Here's a base R solution implemented as a general lookup function given as arguments a key dataframe and a bucket dataframe defined as listed in the question. The lookup values need not be unique or contiguous in this example, taking account of #Michael's comment that values may occur in more than one row (though normally such lookups would use unique ranges).
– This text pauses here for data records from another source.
-- ==== Sys2Proof/Decode.lean ====
section
/-! DEFINITION. The command word (30_encoding.md R62), its decoder, total on every 64-bit value and rejecting by name (R63),
and the encoder. The decoder reads the five fields of the word and tests them as R63 orders: the operation code first, then
the fields the command's row of R66 marks "0". -/

namespace Sys2Proof

/-- The five fields of a command word (R62). -/
structure Fields where
  opc : Byte
  len : Byte
  aux : Byte
  rsv : Byte
  arg : Word
  deriving DecidableEq, Repr

/-- Reading the fields: `OPC` 63:56, `LEN` 55:48, `AUX` 47:40, `RSV` 39:32, `ARG` 31:0 (R62). -/
def fieldsOf (w : CmdWord) : Fields where
  opc := w.extractLsb' 56 8
  len := w.extractLsb' 48 8
  aux := w.extractLsb' 40 8
  rsv := w.extractLsb' 32 8
  arg := w.extractLsb' 0 32

/-- Laying the fields out in a command word (R62). -/
def wordOf (f : Fields) : CmdWord := f.opc ++ f.len ++ f.aux ++ f.rsv ++ f.arg

/-- Why a word spells no command (R63). All of them raise the one kind `IllegalCommand` (R192). -/
inductive Illegal where
  /-- `OPC` is not one of the eleven values of R66. -/
  | unknownOpcode
  /-- `LEN` is not 0 in a command whose row marks it "0". -/
  | nonzeroLen
  /-- A must-be-zero bit of `AUX` is set. -/
  | nonzeroAux
  /-- `RSV` is not 0. -/
  | nonzeroRsv
  /-- A must-be-zero bit of `ARG` is set. -/
  | nonzeroArg
  deriving DecidableEq, Repr

/-- A row of R66 as the decoder uses it: which bits of each field must be zero, and the command its free bits give. -/
structure Shape where
  lenZero : Byte
  auxZero : Byte
  argZero : Word
  build : Fields → Instr

/-- The operation codes of R66. -/
def opcExtract : Byte := 0x01
def opcCset : Byte := 0x02
def opcCread : Byte := 0x03
def opcSsdec : Byte := 0x10
def opcId3hdr : Byte := 0x11
def opcId3frm : Byte := 0x12
def opcId3walk : Byte := 0x13
def opcMpghdr : Byte := 0x20
def opcMpgdrv : Byte := 0x21
def opcMpgcrc : Byte := 0x22
def opcSideinfo : Byte := 0x30

/-- The opcode map (R66): the columns `LEN`, `AUX` and `ARG`. `RSV` must be zero in every row. -/
def shapeOf (opc : Byte) : Option Shape :=
  if opc = opcExtract then some ⟨0x00, 0xFF, 0x00000000, fun f => .extract f.arg f.len⟩
  else if opc = opcCset then some ⟨0xFF, 0xFF, 0x00000000, fun f => .cset f.arg⟩
  else if opc = opcCread then some ⟨0x00, 0xFF, 0xFFFFFFFF, fun f => .cread f.len⟩
  else if opc = opcSsdec then some ⟨0xFF, 0xFF, 0x00000000, fun f => .ssdec f.arg⟩
  else if opc = opcId3hdr then some ⟨0xFF, 0xFF, 0xFFFFFFFF, fun _ => .id3hdr⟩
  else if opc = opcId3frm then some ⟨0xFF, 0xFF, 0x00000000, fun f => .id3frm f.arg⟩
  else if opc = opcId3walk then some ⟨0xFF, 0xFF, 0xF0000000, fun f => .id3walk (f.arg.extractLsb' 0 28)⟩
  else if opc = opcMpghdr then some ⟨0xFF, 0xFF, 0x00000000, fun f => .mpghdr f.arg⟩
  else if opc = opcMpgdrv then some ⟨0xFF, 0xFF, 0x00000000, fun f => .mpgdrv f.arg⟩
  else if opc = opcMpgcrc then some ⟨0xFF, 0xFF, 0x00000000, fun f => .mpgcrc f.arg⟩
  else if opc = opcSideinfo then some ⟨0xFF, 0xFC, 0x00000000, fun f => .sideinfo f.arg (f.aux.extractLsb' 0 2)⟩
  else none

/-- The decode test of R63 on the fields. -/
def decodeFields (f : Fields) : Except Illegal Instr :=
  match shapeOf f.opc with
  | none => .error .unknownOpcode
  | some sh =>
    if f.len &&& sh.lenZero ≠ 0 then .error .nonzeroLen
    else if f.aux &&& sh.auxZero ≠ 0 then .error .nonzeroAux
    else if f.rsv ≠ 0 then .error .nonzeroRsv
    else if f.arg &&& sh.argZero ≠ 0 then .error .nonzeroArg
    else .ok (sh.build f)

/-- Decoding a command word (R63): total, one command or a named reason why the word is illegal. -/
def decode (w : CmdWord) : Except Illegal Instr := decodeFields (fieldsOf w)

/-- The operation code of a command (R66): bits 63:56 of the word that spells it, which a response copies as `OPE` (R71).
DEDUCED, log entry 17. -/
def opcode : Instr → Byte
  | .extract _ _ => opcExtract
  | .cset _ => opcCset
  | .cread _ => opcCread
  | .ssdec _ => opcSsdec
  | .id3hdr => opcId3hdr
  | .id3frm _ => opcId3frm
  | .id3walk _ => opcId3walk
  | .mpghdr _ => opcMpghdr
  | .mpgdrv _ => opcMpgdrv
  | .mpgcrc _ => opcMpgcrc
  | .sideinfo _ _ => opcSideinfo

/-- The fields that spell a command (R66, R69): every field the row marks "0" is 0. -/
def encodeFields (i : Instr) : Fields :=
  match i with
  | .extract off len => ⟨opcExtract, len, 0, 0, off⟩
  | .cset pos => ⟨opcCset, 0, 0, 0, pos⟩
  | .cread len => ⟨opcCread, len, 0, 0, 0⟩
  | .ssdec base => ⟨opcSsdec, 0, 0, 0, base⟩
  | .id3hdr => ⟨opcId3hdr, 0, 0, 0, 0⟩
  | .id3frm base => ⟨opcId3frm, 0, 0, 0, base⟩
  | .id3walk tagsize => ⟨opcId3walk, 0, 0, 0, tagsize.setWidth 32⟩
  | .mpghdr base => ⟨opcMpghdr, 0, 0, 0, base⟩
  | .mpgdrv hdr => ⟨opcMpgdrv, 0, 0, 0, hdr⟩
  | .mpgcrc base => ⟨opcMpgcrc, 0, 0, 0, base⟩
  | .sideinfo base cm => ⟨opcSideinfo, 0, cm.setWidth 8, 0, base⟩

/-- The command word that spells a command (R62, R66). -/
def encode (i : Instr) : CmdWord := wordOf (encodeFields i)

/-- The command word whose bits are `w`, of which the table gives the lowest `nbits` (bit 0 least significant, R62). How the
64 bits are carried to the block is not specified (R62), so the word has no byte order: it is taken whole. -/
def tableWord (nbits w : Nat) : CmdWord := BitVec.ofNat 64 (w % 2 ^ nbits)

/-- The instruction the decoder reads from the word whose bits are `w`, `none` where it refuses. -/
def decodeTableWord (nbits w : Nat) : Option Instr := (decode (tableWord nbits w)).toOption

end Sys2Proof
end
lookup = function(keydf, bucketdf){
keydf$rowid = 1:nrow(keydf)
T = merge(bucketdf, keydf)
T = T[T$KEY >= T$MIN & T$KEY <= T$MAX,]
T = merge(T, keydf, all.y = TRUE)
T[order(T$rowid), c("rowid", "KEY", "VALUE")]
}
The first merge uses a Cartesian join of all rows in the key to all rows in the bucket list. Such joins can be inefficient if the number of rows in the real tables is large, as the result of joining x rows in the key to y rows in the bucket would be xy rows; I doubt this would be a problem in this case unless x or y run into thousands of rows.
The second merge is done to recover any key values which are not matched to rows in the bucket list.
Using the example data as listed in #AntioniosK's post:
> lookup(df2, df1)
rowid KEY VALUE
2 1 2 3
4 2 5 56
5 3 9 3
1 4 18 5
3 5 3 3
Using key and bucket exemplars that test edge cases (where the key = the min or the max), where a key value is not in the bucket list (the value 50 in df2A), and where there is a non-unique range (row 6 of df4 below):
df4 <- data.frame(MIN = c(1,4,8, 20, 30, 22), MAX = c(3, 6, 10, 25, 40, 24), VALUE = c(3, 56, 8, 10, 12, 23))
df2A <- data.frame(KEY = c(3, 6, 22, 30, 50))
df4
MIN MAX VALUE
1 1 3 3
2 4 6 56
3 8 10 8
4 20 25 10
5 30 40 12
6 22 24 23
> df2A
KEY
1 3
2 6
3 22
4 30
5 50
> lookup(df2A, df4)
rowid KEY VALUE
1 1 3 3
2 2 6 56
3 3 22 10
4 3 22 23
5 4 30 12
6 5 50 NA
As shown above, the lookup in this case returns two values for the non-unique ranges matching the key value 22, and NA for values in the key but not in the bucket list.